*ACTION ITEM*. Each entry listed below should be reproduced word for word.

────────────────────

-- ==== Sys2Proof/Syntax.lean ====
section
/-! DEFINITION. The commands of the block: one constructor of `Instr` per row of spec/opcode_table.json, with the
row's operands. A request of the host carries the payload bytes of its frame (R192 to R194), selector first. -/

namespace Sys2Proof

/-- The eleven loads, in the order of their ids 0 to 10 (08 8.1). -/
inductive LoadId where
  | heater | circPump | drainPump | inletValve | routeValve | selectorValve | brineValve
  | doseDet | doseRinse | doorActuator | fan
  deriving DecidableEq, Repr

/-- The two sides of the selector, and so the two resin columns A and B (R85). -/
inductive Side where
  | a | b
  deriving DecidableEq, Repr

/-- The two door switches: DCLS (true: closed) and DLAT (true: engaged) (R130). -/
inductive DoorSwitch where
  | closed | latch
  deriving DecidableEq, Repr

/-- The levels of the three switch inputs: DCLS closed, DLAT engaged, CSEL high (selector at A). -/
structure InputPins where
  doorClosed : Bool
  latchEngaged : Bool
  selectorHigh : Bool
  deriving DecidableEq, Repr

/-- The commands, in the order of spec/opcode_table.json. -/
inductive Instr where
  | tblWriteChannel (payload : List Byte)
  | tblReadChannel (payload : List Byte)
  | tblWriteCurve (payload : List Byte)
  | tblReadCurve (payload : List Byte)
  | tblWritePollList (payload : List Byte)
  | tblReadPollList (payload : List Byte)
  | tblWriteLoad (payload : List Byte)
  | tblReadLoad (payload : List Byte)
  | bankSwap (payload : List Byte)
  | profileWriteMachine (payload : List Byte)
  | profileReadMachine (payload : List Byte)
  | profileWriteSoftener (payload : List Byte)
  | profileReadSoftener (payload : List Byte)
  | profileWriteDosing (payload : List Byte)
  | profileReadDosing (payload : List Byte)
  | setMode (payload : List Byte)
  | phaseSubmit (payload : List Byte)
  | phaseWithdraw (payload : List Byte)
  | cycleStart (payload : List Byte)
  | cycleCancel (payload : List Byte)
  | pause (payload : List Byte)
  | resume (payload : List Byte)
  | flags (payload : List Byte)
  | budget (payload : List Byte)
  | loadForceOn (payload : List Byte)
  | loadForceOff (payload : List Byte)
  | columnSet (payload : List Byte)
  | regenStart (payload : List Byte)
  | reservoirAdjust (payload : List Byte)
  | statusRead (payload : List Byte)
  | statusWrite (payload : List Byte)
  | channelRead (payload : List Byte)
  | samplesRead (payload : List Byte)
  | noticeRead (payload : List Byte)
  | contextSnap (payload : List Byte)
  | contextRead (payload : List Byte)
  | contextWrite (payload : List Byte)
  | tripRead (payload : List Byte)
  | tripClear (payload : List Byte)
  | sync (payload : List Byte)
  | reset (payload : List Byte)
  /-- the input levels found by the soft reset (R110, R145) -/
  | softReset (pins : InputPins)
  /-- the input levels found by the power-on (R110, R145) -/
  | powerOn (pins : InputPins)
  /-- the bytes received from SOF on (R191) -/
  | linkFrameDiscarded (bytes : List Byte)
  /-- the bytes of the partial frame (R191) -/
  | linkByteTimeout (bytes : List Byte)
  | timeTagTick
  | pollDue (index : Fin 16)
  /-- the bytes after SYNC: ADDR, KIND, LEN, payload, CHECK, or the three bytes of a frame malformed by LEN (R25) -/
  | sumpFrameEnd (frame : List Byte)
  | sumpResponseTimeout
  | sumpByteGap (bytes : List Byte)
  | sumpLateBytes (bytes : List Byte)
  | fillStalled
  | setpointMissed
  | minimumHoldElapsed
  | holdTimeExpiry
  | drainMinimumTimeReached
  | drainTimeout
  | cycleClockTick
  | strokeComplete
  | selectorPositionChange (side : Side)
  | selectorTravelTimeout
  | routePulseEnd
  | soakTimeExpiry
  | doorSwitchDebounced (switch : DoorSwitch) (level : Bool)
  | settleTimerExpiry
  | condenseTimeout
  | attemptWindowExpiry
  | restTimerExpiry
  | ventTimeExpiry
  | grantReport (load : LoadId)
  | zeroCrossPulse
  | zeroCrossMissed
  | mainsLossEngine
  | mainsLossSoftener
  | mainsLossSnapshot
  | mainsBackEngine
  | mainsBackSoftener
  | pollFrameEnd
  | responseEnd
  deriving DecidableEq, Repr

end Sys2Proof
end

────────────────────

*EXERCISE OUTPUT*.
-- ==== Sys2Proof/Syntax.lean ====
section
/-! DEFINITION. The commands of the block: one constructor of `Instr` per row of spec/opcode_table.json, with the
row's operands. A request of the host carries the payload bytes of its frame (R192 to R194), selector first. -/

namespace Sys2Proof

/-- The eleven loads, in the order of their ids 0 to 10 (08 8.1). -/
inductive LoadId where
  | heater | circPump | drainPump | inletValve | routeValve | selectorValve | brineValve
  | doseDet | doseRinse | doorActuator | fan
  deriving DecidableEq, Repr

/-- The two sides of the selector, and so the two resin columns A and B (R85). -/
inductive Side where
  | a | b
  deriving DecidableEq, Repr

/-- The two door switches: DCLS (true: closed) and DLAT (true: engaged) (R130). -/
inductive DoorSwitch where
  | closed | latch
  deriving DecidableEq, Repr

/-- The levels of the three switch inputs: DCLS closed, DLAT engaged, CSEL high (selector at A). -/
structure InputPins where
  doorClosed : Bool
  latchEngaged : Bool
  selectorHigh : Bool
  deriving DecidableEq, Repr

/-- The commands, in the order of spec/opcode_table.json. -/
inductive Instr where
  | tblWriteChannel (payload : List Byte)
  | tblReadChannel (payload : List Byte)
  | tblWriteCurve (payload : List Byte)
  | tblReadCurve (payload : List Byte)
  | tblWritePollList (payload : List Byte)
  | tblReadPollList (payload : List Byte)
  | tblWriteLoad (payload : List Byte)
  | tblReadLoad (payload : List Byte)
  | bankSwap (payload : List Byte)
  | profileWriteMachine (payload : List Byte)
  | profileReadMachine (payload : List Byte)
  | profileWriteSoftener (payload : List Byte)
  | profileReadSoftener (payload : List Byte)
  | profileWriteDosing (payload : List Byte)
  | profileReadDosing (payload : List Byte)
  | setMode (payload : List Byte)
  | phaseSubmit (payload : List Byte)
  | phaseWithdraw (payload : List Byte)
  | cycleStart (payload : List Byte)
  | cycleCancel (payload : List Byte)
  | pause (payload : List Byte)
  | resume (payload : List Byte)
  | flags (payload : List Byte)
  | budget (payload : List Byte)
  | loadForceOn (payload : List Byte)
  | loadForceOff (payload : List Byte)
  | columnSet (payload : List Byte)
  | regenStart (payload : List Byte)
  | reservoirAdjust (payload : List Byte)
  | statusRead (payload : List Byte)
  | statusWrite (payload : List Byte)
  | channelRead (payload : List Byte)
  | samplesRead (payload : List Byte)
  | noticeRead (payload : List Byte)
  | contextSnap (payload : List Byte)
  | contextRead (payload : List Byte)
  | contextWrite (payload : List Byte)
  | tripRead (payload : List Byte)
  | tripClear (payload : List Byte)
  | sync (payload : List Byte)
  | reset (payload : List Byte)
  /-- the input levels found by the soft reset (R110, R145) -/
  | softReset (pins : InputPins)
  /-- the input levels found by the power-on (R110, R145) -/
  | powerOn (pins : InputPins)
  /-- the bytes received from SOF on (R191) -/
  | linkFrameDiscarded (bytes : List Byte)
  /-- the bytes of the partial frame (R191) -/
  | linkByteTimeout (bytes : List Byte)
  | timeTagTick
  | pollDue (index : Fin 16)
  /-- the bytes after SYNC: ADDR, KIND, LEN, payload, CHECK, or the three bytes of a frame malformed by LEN (R25) -/
  | sumpFrameEnd (frame : List Byte)
  | sumpResponseTimeout
  | sumpByteGap (bytes : List Byte)
  | sumpLateBytes (bytes : List Byte)
  | fillStalled
  | setpointMissed
  | minimumHoldElapsed
  | holdTimeExpiry
  | drainMinimumTimeReached
  | drainTimeout
  | cycleClockTick
  | strokeComplete
  | selectorPositionChange (side : Side)
  | selectorTravelTimeout
  | routePulseEnd
  | soakTimeExpiry
  | doorSwitchDebounced (switch : DoorSwitch) (level : Bool)
  | settleTimerExpiry
  | condenseTimeout
  | attemptWindowExpiry
  | restTimerExpiry
  | ventTimeExpiry
  | grantReport (load : LoadId)
  | zeroCrossPulse
  | zeroCrossMissed
  | mainsLossEngine
  | mainsLossSoftener
  | mainsLossSnapshot
  | mainsBackEngine
  | mainsBackSoftener
  | pollFrameEnd
  | responseEnd
  deriving DecidableEq, Repr

end Sys2Proof
end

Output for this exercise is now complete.